Friday, May 1, 2026
HomeCyber Security"Who Mentioned That?" A Technical Intro to Speaker Diarization

“Who Mentioned That?” A Technical Intro to Speaker Diarization

[ad_1]

Voice Fingerprints in Webex

Speaker Diarization solutions the query, “Who spoke when?” At present, audio system in a gathering are recognized via channel endpoints whether or not via PSTN or VOIP. When audio system in the identical assembly are talking from the identical room/machine, they’re recognized as one speaker within the assembly transcript. As a result of Webex Conferences recordings are supplied with transcriptions, with the ability to reply “Who spoke when?” would permit colleagues who might need missed the assembly to shortly meet up with what was stated in addition to present computerized highlights and summaries. That is very helpful, however with out figuring out who stated what, it’s harder for people to skim via the content material, and for AI options to supply extra correct outcomes.

Overview of our resolution

  1. A Fingerprint in your voice: we’ll talk about our strategy to constructing the deep neural community answerable for reworking audio inputs to voice fingerprints.
  2. Clustering: after reworking a sequence of audio inputs in a sequence of voice fingerprints, we’ll present how we solved the issue of assigning a speaker label to every phase and group segments from the identical audio system collectively.
  3. Information pipeline: all AI fashions require information in an effort to study the duty and on this part we’ll share insights on the info we’ve obtainable and the methods we adoped to label it mechanically.
  4. Integration with Webex: On this part we’ll discuss concerning the work we’ve performed in an effort to deploy the speaker diarization system to manufacturing as a further module to our assembly transcriptions pipeline.

Speaker Diarization in 3 steps

Webex Speaker DiarizationAssigning speaker labels to an audio file might be divided into 3 steps

Assigning speaker labels

The method to assign speaker labels to an audio file is straightfoward and might be divided into 3 steps:

  1. Cut up Audio: The very first thing we wish to do is to separate the audio enter into smaller audio chunks of the identical size, and discard all segments that don’t comprise voice.

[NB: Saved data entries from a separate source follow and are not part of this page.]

-- ==== Sys2Proof/Machine/Parts.lean ====
section
/-! DEFINITION. The parts of `State` that are not registers: what the engines hold between commands. Each part is plain
data; its docstring names the rules that give it. -/

namespace Sys2Proof.Machine


/-- The states of a Sieve slot (R95). -/
inductive SlotState where
  | free | cand | trial | alt | active | barred
deriving DecidableEq, Repr

/-- A Sieve slot (R93): a hypothesis, its state and what its tests have seen. `pos` is the byte position (for a GFP
stream the stream position of its latest core header). -/
structure Slot where
  st : SlotState := .free
  pos : Nat := 0
  rot : Nat := 0
  /-- Consecutive correct marks; a demoted ACTIVE starts at 1 (R108). -/
  run : Nat := 0
  /-- The value of `run` at which the candidate confirms (R113, R119, R129). -/
  need : Nat := 0
  /-- Consecutive missing or wrong marks of a TRIAL or ALT (R102, R95). -/
  miss : Nat := 0
  /-- Agreeing and disagreeing tests of the round (R114, R131). -/
  agree : Nat := 0
  disagree : Nat := 0
  /-- The decision of the slot's test in the round (R102). -/
  passed : Option Bool := none
  /-- It confirmed in the open decision window (R101). -/
  inWindow : Bool := false
  /-- It confirmed while a trial without an ACTIVE ran (R106). -/
  waiting : Bool := false
  /-- It won a trial and becomes ACTIVE from its next mark (R103, R695). -/
  won : Bool := false
  /-- It took over and is judged at its next mark (R109, R137). -/
  takeover : Bool := false
  /-- Expected mark positions passed since it was barred (R95). -/
  barred : Nat := 0
  /-- Tustra: blocks since the test began; the block and the sequence number of the latest frame with FS = 1 in its
  block 0 and a readable number; the block and the low half of the number of a frame that has just begun (R124). -/
  blocks : Nat := 0
  fsAt : Option (Nat × Nat) := none
  fsCur : Option (Nat × Nat) := none
  /-- Tustra: the index of the slot's next block, and whether FS was right at each block 0 since the test (R126). -/
  phase : Nat := 0
  fsOk : Bool := false
  /-- GFP: the last 43 payload bits received (R341), and the PLI of the latest core header, which places the next (R129). -/
  scr : Nat := 0
  pli : Nat := 0
deriving DecidableEq, Repr

/-- A Sieve instance (R93): its slots, the candidate whose next mark closes the decision window, the trial round
(0 when no trial without an ACTIVE runs), the configuration in force (R139), and the ACTIVE's count of consecutive
errored marks (R115, R121, R130). -/
structure Sieve where
  slots : List Slot := List.replicate 8 {}
  first : Option Nat := none
  round : Nat := 0
  cfg : W32 := 0
  errors : Nat := 0
deriving DecidableEq, Repr

/-- What the transmitter of a LINE lane puts into the overhead of the frame it sends (R142, R174 to R183). -/
structure LineSent where
  ais : Bool := false
  rdi : Bool := false
  j0 : Byte := 0
  k1 : Byte := 0
  k2 : Byte := 0
  s1 : Byte := 0
  m1 : Byte := 0
  m0 : Byte := 0
  /-- RS DCC, MS DCC, E1, F1 and E2, in ring order (R179). -/
  channels : List Byte := []
  /-- Bit 0 of B1, and of B2 byte 0, is sent inverted; A1 is sent as 0xF7; the frame is scrambled (R147, R154). -/
  b1Inverted : Bool := false
  b2Inverted : Bool := false
  fasErr : Bool := false
  scrambled : Bool := true
  /-- `FORCE_MSAIS` was 1 at the frame's start (R175). -/
  forced : Bool := false
deriving DecidableEq, Repr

We’re due to this fact discarding silence and background noise. We use an off the shelf resolution: WebRTC Voice Exercise Detector.
  2. Compute Voice Fingerprints: The following step includes reworking every audio chunk to a “Voice Fingerprint”. These fingerprints are 256-dimensional vectors, i.e. an inventory of 256 numbers. The target is to be sure that vectors produced from totally different audio chunks belonging to the identical speaker can be related to one another in response to some mathematical measurement.
  3. Cluster related vectors collectively: The result of the earlier step produces an inventory of 256-dimensional vectors for every voiced phase. The target of this step is to group collectively segments which might be related to one another.

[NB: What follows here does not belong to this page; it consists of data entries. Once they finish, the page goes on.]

-- ==== Sys2Proof/Machine/Windows.lean ====
section
/-! DEFINITION. The table windows of R519 other than the connection maps: their regions and the words of their entries
(R233, R234, R336, R375, R423, R428), and the names of their fields. -/

namespace Sys2Proof.Machine

/-- A region of a table window: `window` is its number in the table of R519. -/
structure Region where
  base : Nat
  size : Nat
  window : Nat
  readOnly : Bool
deriving DecidableEq, Repr

/-- The regions of the windows (R233, R286, R375, R423, R428, R519, R520). -/
def regions : List Region := [
  ⟨0x1000_0000, 0x3DB_3000, 0, false⟩,  -- shadow map
  ⟨0x1400_0000, 0x3DB_3000, 1, true⟩,   -- active map
  ⟨0x1800_0000, 0x40_0000, 2, false⟩,   -- selector table
  ⟨0x1840_0000, 0x10_0000, 3, true⟩,    -- SNCP status
  ⟨0x1900_0000, 0x2_4000, 4, false⟩,    -- PM points, higher order
  ⟨0x1910_0000, 0x3F_0000, 4, false⟩,   -- PM points, lower order
  ⟨0x1A00_0000, 0x10_0000, 5, false⟩,   -- flow context configuration
  ⟨0x1A10_0000, 0x10_0000, 5, true⟩,    -- flow context status
  ⟨0x1A20_0000, 0x8_0000, 5, false⟩,    -- group configuration
  ⟨0x1A28_0000, 0x10_0000, 5, true⟩,    -- group status
  ⟨0x1A40_0000, 0x10_0000, 5, false⟩,   -- member configuration
  ⟨0x1A50_0000, 0x10_0000, 5, true⟩,    -- member status
  ⟨0x1A60_0000, 0x800, 5, false⟩,       -- flow-port structure
  ⟨0x1C00_0000, 0x6_0000, 6, false⟩,    -- higher-order configuration
  ⟨0x1C08_0000, 0x6_0000, 6, true⟩,     -- higher-order status
  ⟨0x1C10_0000, 0x10_0000, 6, false⟩,   -- trace table
  ⟨0x1C40_0000, 0x3F_0000, 6, false⟩,   -- lower-order configuration
  ⟨0x1C80_0000, 0x1F_8000, 6, true⟩]    -- lower-order status

/-- The region that holds address `a`. -/
def regionOf (a : Nat) : Option Region :=
  regions.find? (fun r => decide (r.base ≤ a) && decide (a < r.base + r.size))

/-- The words of the entries, by bus address. A word of a region that is not listed is reserved. -/
def windowRegs0 : List RegDef := [
  ⟨0x1800_0000, 262144, 16, 0x07FF_FF7F, 0, 0, []⟩,  -- selector: leg A (R289)
  ⟨0x1800_0004, 262144, 16, 0x07FF_FF7F, 0, 0, []⟩,  -- selector: leg B (R289)
  ⟨0x1800_0008, 262144, 16, 0x07FF_FFFF, 0, 0, []⟩,  -- selector: word 2
  ⟨0x1800_000C, 262144, 16, 0xFFF7_FFFF, 0, 0, []⟩,  -- selector: word 3
  ⟨0x1840_0000, 262144, 4, 0, 0, 0, []⟩,             -- SNCP status
  ⟨0x1900_0000, 18432, 8, 0x1F, 0, 0x10, []⟩,        -- PM point configuration
  ⟨0x1900_0004, 18432, 8, 0, 0, 0, []⟩,              -- PM point status
  ⟨0x1910_0000, 516096, 8, 0x1F, 0, 0x10, []⟩,
  ⟨0x1910_0004, 516096, 8, 0, 0, 0, []⟩]

/-- The words of the flow window (R375). -/
def windowRegs1 : List RegDef := [
  ⟨0x1A00_0000, 65536, 16, 0x3FFF_7F0F, 0, 0, []⟩,
  ⟨0x1A00_0004, 65536, 16, 0xFF, 0, 0, []⟩,
  ⟨0x1A00_0008, 65536, 16, 0x1F_FFFF, 0, 0x1_0000, [.clamp 16 5 1 16]⟩,
  ⟨0x1A10_0000, 65536, 16, 0, 0, 0, []⟩,
  ⟨0x1A20_0000, 16384, 32, 0x07F7_FFFF, 0, 0x100, [.reserved 0 2 3 3, .reserved 16 3 4 7]⟩,
  ⟨0x1A20_0004, 16384, 32, 0x01FF_01FF, 0, 0x100, [.orElse 0 9 1 256 256, .clamp 16 9 0 256]⟩,
  ⟨0x1A20_0008, 16384, 32, 0xFFFF, 0, 0x1B1B, []⟩,
  ⟨0x1A28_0000, 16384, 64, 0, 0, 4, []⟩,
  ⟨0x1A40_0000, 131072, 8, 0xF_FFFF, 0, 0, []⟩,
  ⟨0x1A40_0004, 131072, 8, 0x01FF_3FFF, 0, 0, []⟩,
  ⟨0x1A50_0000, 131072, 8, 0, 0, 0, []⟩,
  ⟨0x1A60_0000, 512, 4, 0x1FFF_FF7F, 0, 0, [.reserved 0 3 7 7]⟩]

/-- The words of the path configuration window (R233 to R236). -/
def windowRegs2 : List RegDef := [
  ⟨0x1C00_0000, 6144, 64, 0xFFFF_07FF, 0, 0, [.reserved 2 2 3 3, .reserved 4 2 3 3]⟩,
  ⟨0x1C00_0004, 6144, 64, 0x3FFF_3FFF, 0, 0, []⟩,
  ⟨0x1C00_0008, 6144, 64, 0xFFFF_07FF, 0, 0, [.reserved 2 2 3 3, .reserved 4 2 3 3]⟩,
  ⟨0x1C00_000C, 6144, 64, 0x3FFF_3FFF, 0, 0, []⟩,
  ⟨0x1C00_0010, 6144, 64, 0xFFFF_07FF, 0, 0, [.reserved 2 2 3 3, .reserved 4 2 3 3]⟩,
  ⟨0x1C00_0014, 6144, 64, 0x3FFF_3FFF, 0, 0, []⟩,
  ⟨0x1C00_0018, 6144, 64, 0x1FFF_FF7F, 0, 0, [.reserved 0 3 7 7]⟩,
  ⟨0x1C08_0000, 6144, 64, 0, 0, 6, []⟩,
  ⟨0x1C08_0010, 6144, 64, 0, 0, 6, []⟩,
  ⟨0x1C08_0020, 6144, 64, 0, 0, 6, []⟩,
  ⟨0x1C10_0000, 262144, 4, 0xFFFF_FFFF, 0, 0, []⟩,
  ⟨0x1C40_0000, 516096, 8, 0xFFFF_777F, 0, 0, []⟩,
  ⟨0x1C40_0004, 516096, 8, 0xFFFF_FFFF, 0, 0, [.reserved 14 2 3 3, .reserved 30 2 3 3]⟩,
  ⟨0x1C80_0000, 516096, 4, 0, 0, 6, []⟩]

/-- The words of every window. -/
def windowRegs : List RegDef := windowRegs0 ++ windowRegs1 ++ windowRegs2

/-! Higher-order configuration, word 0 + 8 b of an entry of 64 bytes -/

def F.hoCfgMonEn : Field := ⟨0x1c000000, 0, 1⟩
def F.hoCfgPohGen : Field := ⟨0x1c000000, 1, 1⟩
def F.hoCfgRxMode : Field := ⟨0x1c000000, 2, 2⟩
def F.hoCfgTxMode : Field := ⟨0x1c000000, 4, 2⟩
def F.hoCfgTimEn : Field := ⟨0x1c000000, 6, 1⟩
def F.hoCfgTimAct : Field := ⟨0x1c000000, 7, 1⟩
def F.hoCfgUneqAct : Field := ⟨0x1c000000, 8, 1⟩
def F.hoCfgPlmAct : Field := ⟨0x1c000000, 9, 1⟩
def F.hoCfgRdiEn : Field := ⟨0x1c000000, 10, 1⟩
def F.hoCfgExpC2 : Field := ⟨0x1c000000, 16, 8⟩
def F.hoCfgTxC2 : Field := ⟨0x1c000000, 24, 8⟩

/-! Higher-order configuration, word 4 + 8 b -/

def F.hoTrcExpTrc : Field := ⟨0x1c000004, 0, 14⟩
def F.hoTrcTxTrc : Field := ⟨0x1c000004, 16, 14⟩

/-! Higher-order structure word -/

def F.hoStrKind : Field := ⟨0x1c000018, 0, 3⟩
def F.hoStrStruct : Field := ⟨0x1c000018, 3, 1⟩
def F.hoStrTug3 : Field := ⟨0x1c000018, 4, 3⟩
def F.hoStrTug2 : Field := ⟨0x1c000018, 8, 21⟩

/-! Higher-order status, word 0 + 16 b -/

def F.hoStPstate : Field := ⟨0x1c080000, 0, 3⟩
def F.hoStFptr : Field := ⟨0x1c080000, 3, 10⟩
def F.hoStLptr : Field := ⟨0x1c080000, 13, 10⟩
def F.hoStAis : Field := ⟨0x1c080000, 23, 1⟩
def F.hoStLop : Field := ⟨0x1c080000, 24, 1⟩
def F.hoStUneq : Field := ⟨0x1c080000, 25, 1⟩
def F.hoStPlm : Field := ⟨0x1c080000, 26, 1⟩
def F.hoStTim : Field := ⟨0x1c080000, 27, 1⟩
def F.hoStRdi : Field := ⟨0x1c080000, 28, 1⟩
def F.hoStLom : Field := ⟨0x1c080000, 29, 1⟩
def F.hoStTrcValid : Field := ⟨0x1c080000, 30, 1⟩
def F.hoStSlValid : Field := ⟨0x1c080000, 31, 1⟩

/-! Higher-order status, word 4 + 16 b -/

def F.hoSt2C2 : Field := ⟨0x1c080004, 0, 8⟩
def F.hoSt2K3 : Field := ⟨0x1c080004, 8, 4⟩
def F.hoSt2Mfi : Field := ⟨0x1c080004, 12, 2⟩
def F.hoSt2CfgErr : Field := ⟨0x1c080004, 14, 1⟩

/-! Lower-order configuration, word 0 of an entry of 8 bytes -/

def F.loCfgMonEn : Field := ⟨0x1c400000, 0, 1⟩
def F.loCfgPohGen : Field := ⟨0x1c400000, 1, 1⟩
def F.loCfgTimEn : Field := ⟨0x1c400000, 2, 1⟩
def F.loCfgTimAct : Field := ⟨0x1c400000, 3, 1⟩
def F.loCfgUneqAct : Field := ⟨0x1c400000, 4, 1⟩
def F.loCfgPlmAct : Field := ⟨0x1c400000, 5, 1⟩
def F.loCfgRdiEn : Field := ⟨0x1c400000, 6, 1⟩
def F.loCfgExpSl : Field := ⟨0x1c400000, 8, 3⟩
def F.loCfgTxSl : Field := ⟨0x1c400000, 12, 3⟩
def F.loCfgExpC2 : Field := ⟨0x1c400000, 16, 8⟩
def F.loCfgTxC2 : Field := ⟨0x1c400000, 24, 8⟩

/-! Lower-order configuration, word 1 -/

def F.loTrcExpTrc : Field := ⟨0x1c400004, 0, 14⟩
def F.loTrcRxMode : Field := ⟨0x1c400004, 14, 2⟩
def F.loTrcTxTrc : Field := ⟨0x1c400004, 16, 14⟩
def F.loTrcTxMode : Field := ⟨0x1c400004, 30, 2⟩

/-! Lower-order status -/

def F.loStPstate : Field := ⟨0x1c800000, 0, 3⟩
def F.loStFptr : Field := ⟨0x1c800000, 3, 10⟩
def F.loStAis : Field := ⟨0x1c800000, 13, 1⟩
def F.loStLop : Field := ⟨0x1c800000, 14, 1⟩
def F.loStUneq : Field := ⟨0x1c800000, 15, 1⟩
def F.loStPlm : Field := ⟨0x1c800000, 16, 1⟩
def F.loStTim : Field := ⟨0x1c800000, 17, 1⟩
def F.loStRdi : Field := ⟨0x1c800000, 18, 1⟩
def F.loStRfi : Field := ⟨0x1c800000, 19, 1⟩
def F.loStTrcValid : Field := ⟨0x1c800000, 20, 1⟩
def F.loStSlValid : Field := ⟨0x1c800000, 21, 1⟩
def F.loStSig : Field := ⟨0x1c800000, 24, 8⟩

/-! Flow context configuration, entries of 16 bytes -/

def F.ctxEn : Field := ⟨0x1a000000, 0, 1⟩
def F.ctxClass : Field := ⟨0x1a000000, 1, 3⟩
def F.ctxLane : Field := ⟨0x1a000000, 8, 7⟩
def F.ctxGroup : Field := ⟨0x1a000000, 16, 14⟩

/-! Flow context configuration, word 2 -/

def F.ctxQbase : Field := ⟨0x1a000008, 0, 16⟩
def F.ctxQsize : Field := ⟨0x1a000008, 16, 5⟩

/-! Group configuration, entries of 32 bytes -/

def F.grpMode : Field := ⟨0x1a200000, 0, 2⟩
def F.grpLcas : Field := ⟨0x1a200000, 2, 1⟩
def F.grpMtype : Field := ⟨0x1a200000, 3, 3⟩
def F.grpExt : Field := ⟨0x1a200000, 6, 1⟩
def F.grpPfcs : Field := ⟨0x1a200000, 7, 1⟩
def F.grpUpi : Field := ⟨0x1a200000, 8, 8⟩
def F.grpCsfTx : Field := ⟨0x1a200000, 16, 3⟩
def F.grpCsfLane : Field := ⟨0x1a200000, 20, 7⟩

/-! Group configuration, word 1 -/

def F.grpDdMax : Field := ⟨0x1a200004, 0, 9⟩
def F.grpAlignMin : Field := ⟨0x1a200004, 16, 9⟩

/-! Group status, entries of 64 bytes -/

def F.grpStSv : Field := ⟨0x1a280000, 0, 2⟩
def F.grpStLfd : Field := ⟨0x1a280000, 2, 1⟩
def F.grpStCsf : Field := ⟨0x1a280000, 3, 1⟩
def F.grpStExm : Field := ⟨0x1a280000, 4, 1⟩
def F.grpStLoa : Field := ⟨0x1a280000, 5, 1⟩
def F.grpStSqm : Field := ⟨0x1a280000, 6, 1⟩
def F.grpStLom : Field := ⟨0x1a280000, 7, 1⟩
def F.grpStSnkUse : Field := ⟨0x1a280000, 8, 9⟩
def F.grpStSrcUse : Field := ⟨0x1a280000, 17, 9⟩

/-! Member configuration, entries of 8 bytes -/

def F.memEn : Field := ⟨0x1a400000, 0, 1⟩
def F.memDir : Field := ⟨0x1a400000, 1, 1⟩
def F.memFport : Field := ⟨0x1a400000, 2, 3⟩
def F.memG : Field := ⟨0x1a400000, 5, 6⟩
def F.memSub : Field := ⟨0x1a400000, 11, 2⟩
def F.memL : Field := ⟨0x1a400000, 13, 7⟩

/-! Member configuration, word 1 -/

def F.mem1Group : Field := ⟨0x1a400004, 0, 14⟩
def F.mem1Sq : Field := ⟨0x1a400004, 16, 8⟩
def F.mem1ActReq : Field := ⟨0x1a400004, 24, 1⟩

/-! Member status, entries of 8 bytes -/

def F.memStState : Field := ⟨0x1a500000, 0, 3⟩
def F.memStInuse : Field := ⟨0x1a500000, 3, 1⟩
def F.memStCtrl : Field := ⟨0x1a500000, 4, 4⟩
def F.memStSq : Field := ⟨0x1a500000, 8, 8⟩
def F.memStFailPtr : Field := ⟨0x1a500000, 16, 1⟩
def F.memStFailSig : Field := ⟨0x1a500000, 17, 1⟩
def F.memStLom : Field := ⟨0x1a500000, 18, 1⟩
def F.memStSqm : Field := ⟨0x1a500000, 19, 1⟩
def F.memStRsack : Field := ⟨0x1a500000, 20, 1⟩

/-! PM point configuration, entries of 8 bytes -/

def F.pmPtProfile : Field := ⟨0x19000000, 0, 4⟩
def F.pmPtSdsfEn : Field := ⟨0x19000000, 4, 1⟩

/-! PM point status -/

def F.pmPtStSd : Field := ⟨0x19000004, 0, 1⟩
def F.pmPtStSf : Field := ⟨0x19000004, 1, 1⟩
def F.pmPtStClamp : Field := ⟨0x19000004, 2, 1⟩
def F.pmPtStUas : Field := ⟨0x19000004, 3, 1⟩
def F.pmPtStFeUas : Field := ⟨0x19000004, 4, 1⟩
def F.pmPtStSdUsed : Field := ⟨0x19000004, 8, 4⟩
def F.pmPtStSfUsed : Field := ⟨0x19000004, 12, 4⟩

/-! Selector entry, word 2, entries of 16 bytes -/

def F.selSel : Field := ⟨0x18000008, 0, 1⟩
def F.selLo : Field := ⟨0x18000008, 1, 1⟩
def F.selMonaEn : Field := ⟨0x18000008, 2, 1⟩
def F.selMonbEn : Field := ⟨0x18000008, 3, 1⟩
def F.selMonA : Field := ⟨0x18000008, 4, 19⟩
def F.selProfile : Field := ⟨0x18000008, 23, 4⟩

/-! Selector entry, word 3 -/

def F.selMonB : Field := ⟨0x1800000c, 0, 19⟩
def F.selOwner : Field := ⟨0x1800000c, 20, 2⟩
def F.selGroup : Field := ⟨0x1800000c, 22, 6⟩
def F.selChannel : Field := ⟨0x1800000c, 28, 4⟩

/-! SNCP status, entries of 4 bytes -/

def F.sncReq : Field := ⟨0x18400000, 0, 4⟩
def F.sncSfA : Field := ⟨0x18400000, 4, 1⟩
def F.sncSdA : Field := ⟨0x18400000, 5, 1⟩
def F.sncSfB : Field := ⟨0x18400000, 6, 1⟩
def F.sncSdB : Field := ⟨0x18400000, 7, 1⟩
def F.sncHold : Field := ⟨0x18400000, 8, 1⟩
def F.sncWtr : Field := ⟨0x18400000, 9, 1⟩
def F.sncSel : Field := ⟨0x18400000, 10, 1⟩
def F.sncExerOk : Field := ⟨0x18400000, 11, 1⟩
def F.sncSwitches : Field := ⟨0x18400000, 16, 16⟩

/-! Fields that the text of R289 and R375 gives -/

def F.selPortA : Field := ⟨0x18000000, 0, 7⟩
def F.selOffsA : Field := ⟨0x18000000, 8, 19⟩
def F.selPortB : Field := ⟨0x18000004, 0, 7⟩
def F.selOffsB : Field := ⟨0x18000004, 8, 19⟩
def F.ctxCid : Field := ⟨0x1a000004, 0, 8⟩
def F.ctxStL2f : Field := ⟨0x1a100000, 0, 20⟩
def F.ctxStF2l : Field := ⟨0x1a100004, 0, 20⟩
def F.ctxStL2fDrops : Field := ⟨0x1a100008, 0, 32⟩
def F.ctxStF2lDrops : Field := ⟨0x1a10000c, 0, 32⟩
def F.grpExpSig : Field := ⟨0x1a200008, 0, 8⟩
def F.grpTxSig : Field := ⟨0x1a200008, 8, 8⟩
def F.grpStCsfUpi : Field := ⟨0x1a280004, 0, 8⟩
def F.grpStDdelay : Field := ⟨0x1a280004, 16, 12⟩
def F.grpStSlots : Field := ⟨0x1a280008, 0, 24⟩
def F.grpStMimics : Field := ⟨0x1a28000c, 0, 32⟩
def F.grpStDelivered : Field := ⟨0x1a280010, 0, 32⟩
def F.grpStDiscarded : Field := ⟨0x1a280014, 0, 32⟩
def F.grpStCorrected : Field := ⟨0x1a280018, 0, 32⟩
def F.grpStSyncLoss : Field := ⟨0x1a28001c, 0, 32⟩
def F.memStDelay : Field := ⟨0x1a500004, 0, 12⟩
def F.fpStrKind : Field := ⟨0x1a600000, 0, 3⟩
def F.fpStrStruct : Field := ⟨0x1a600000, 3, 1⟩
def F.fpStrTug3 : Field := ⟨0x1a600000, 4, 3⟩
def F.fpStrTug2 : Field := ⟨0x1a600000, 8, 21⟩

end Sys2Proof.Machine
end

Computing Voice Fingerprints

The aim and the options

We don’t wish to prohibit the standard of the diarization based mostly on language, accent, gender or age as a result of conferences can happen in assorted settings with totally different microphones and background noises. We designed the neural community accountable to compute the voice fingerprints to be strong to those components. That is made attainable by choosing the right neural structure, an enormous quantity of coaching information, and information augmentation methods.

The structure

The structure of the neural community might be cut up into 2 elements: preprocessing and have extraction. The preprocessing half transforms the 1-dimensional audio enter right into a 2-dimensional illustration. The usual strategy is to compute the Spectrogram or the Mel-frequency cepstral coefficients (MFCCs). Our strategy is to let the neural community study this transformation as a sequence of three 1-D convolutions. The reasoning behind this alternative is twofold. First off, given sufficient information, our hope is that the transformation can be of upper high quality for the downstream job. The second cause is sensible. We export the community to the ONNX format in an effort to pace up inference and as of now the operations wanted to compute the MFCCs will not be supported.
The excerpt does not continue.